47. The method of item 46, wherein the receiver further receives a first message

indicating a set of AI models to be registered.

48. The method of item 47, wherein the transmitter further transmits a third configuration signalling for activating a subset of the AI models.

49. The method of item 47, wherein the first message comprises: a model identification (ID), one or more deployment scenarios, and configuration parameters, for each corresponding AI model in the set of AI models.

50. The method of item 48, wherein the third configuration signalling comprises: a model ID and associated requirements on operations, for each activated AI model in the subset of the AI models.

51. The method of item 50, wherein the receiver further receives a request message for triggering transmission of the third configuration signalling.

52. The method of item 46, wherein the first configuration signalling comprises: a model ID, and timing information and/or triggering event for the monitoring, for each of the AI models to be monitored.

53. The method of item 52, wherein the first configuration signalling further comprises timing information and/or triggering event for reporting the result of the performance monitoring.

54. The method of item 46, wherein the second configuration signalling comprises: model ID, content, and format of transmission, for the performance report.

55. The method of item 46 or 54, wherein the performance report comprises: measurement result of output of a monitored AI model, measurement result of output of an indicated non-AI approach, measurement result of a performance gap between the monitored AI model and the indicated non-AI approach and/or between the monitored AI model and other AI models, and computation overhead.

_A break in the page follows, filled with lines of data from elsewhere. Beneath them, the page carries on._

-- ==== Sys2Proof/Machine/System.lean ====
section
/-! DEFINITION. The meanings of the system and context-management commands (R270 to R276). -/

namespace Sys2Proof.Machine

open Config (Params)

variable (P : Params)

/-- `NOP` (R274). -/
def execNop (ch : BitVec 8) (arg : BitVec 16) (s : State) : Result :=
  s.command .nop ch [notGlobal ch, argUsed arg] <| .next (s.complete .nop [])

/-- `RESET` (R276): it executes also in the fault state, and ignores `ch` and `arg`. -/
def execReset (_ch : BitVec 8) (_arg : BitVec 16) (s : State) (P : Params := hardware) : Result :=
  .next ((s.resetEffect P).complete .reset [])

/-- `CSR_WRITE` (R270). -/
def execCsrWrite (ch : BitVec 8) (arg : BitVec 16) (v : Word) (s : State) (P : Params := hardware) : Result :=
  s.command .csrWrite ch [notGlobal ch, ((s.csr.write P arg v).isNone, .badArgument)] <|
    .next (({ s with csr := (s.csr.write P arg v).getD s.csr } : State).complete .csrWrite [])

/-- `CSR_READ` (R271): it executes also in the fault state, where one that would fault is blocked instead (R385). -/
def execCsrRead (ch : BitVec 8) (arg : BitVec 16) (s : State) (P : Params := hardware) : Result :=
  match firstFault [notGlobal ch, ((s.csrRead P arg).isNone, .badArgument)] with
  | none => .next (s.complete .csrRead [(s.csrRead P arg).getD 0])
  | some f => if s.faulted then .next (s.blocked Opcode.csrRead.code) else .next (s.takeFault Opcode.csrRead.code ch f)

/-- The context that `CH_CONFIG` installs, before `reseat` (R272). -/
def configured (kind : Kind) (w0 : Word) (tx rx : MapRecord) : Ctx :=
  { Ctx.reset with cfg :=
    { kind := kind, tn := configTn w0, c0 := configC0 w0, arfcn := configArfcn w0
      txmap := recordMapping tx, rxmap := recordMapping rx, running := true } }

/-- The kind a `CH_CONFIG` payload configures, if its kind is not reserved and its mappings are well-formed (R244,
R272). -/
def configurable (w0 : Word) (tx rx : MapRecord) : Option Kind :=
  match configKind w0 with
  | none => none
  | some k => if mappingsWf P k (configTn w0) (recordMapping tx) (recordMapping rx) then some k else none

/-- `CH_CONFIG` (R272). -/
def execChConfig (ch : BitVec 8) (arg : BitVec 16) (w0 : Word) (tx rx : MapRecord) (s : State)
    (P : Params := hardware) : Result :=
  s.command .chConfig ch
    [noContext P ch, argUsed arg, (!(legalConfigWord w0 && legalRecord tx && legalRecord rx), .badArgument),
      ((s.getCtx ch).cfg.running || (configurable P w0 tx rx).isNone, .configError)] <|
    .next ((s.setCtx ch ((configured ((configurable P w0 tx rx).getD .none) w0 tx rx).reseat P s.nowTime)).complete
      .chConfig [])

/-- `CH_DECONFIG` (R273). -/
def execChDeconfig (ch : BitVec 8) (arg : BitVec 16) (s : State) (P : Params := hardware) : Result :=
  s.command .chDeconfig ch [noContext P ch, argUsed arg] <| .next ((s.setCtx ch .reset).complete .chDeconfig [])

/-- `CH_STATUS` (R275). -/
def execChStatus (ch : BitVec 8) (arg : BitVec 16) (s : State) (P : Params := hardware) : Result :=
  s.command .chStatus ch [noContext P ch, argUsed arg] <|
    .next (s.complete .chStatus (statusWords (s.getCtx ch) s.nowMs))

end Sys2Proof.Machine
end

56. The method of item 46, wherein the receiver further receives a second message for deactivating one or more of the AI models that are activated.

57. The method of item 56, wherein the second message comprise one or more model IDs to be deactivated.

58. The method of item 57, wherein the second message further comprises one or more model IDs for recommended AI models.

59. The method of item 56, wherein the transmitter further transmits a fourth configuration signalling for deactivation of one or more AI models.

60. The method of any one of items 46 to 59, wherein the configuration signalings and the messages are transmitted with Radio Resource Control (RRC) Information Element (IE), Media Access Control-Control Element (MAC-CE), and/or Downlink Control Information (DCI).

Various embodiments and/or examples are disclosed to provide exemplary and explanatory information to enable a person of ordinary skill in the art to put the disclosure into practice. Features or components disclosed with reference to one embodiment or example are also applicable to all embodiments or examples unless specifically indicated otherwise.

Embodiments may be practiced in other specific forms. The described embodiments are to be considered in all respects only as illustrative and not restrictive. The scope is, therefore, indicated by the appended claims rather than by the foregoing description. All changes which come within the meaning and range of equivalency of the claims are to be embraced within their scope.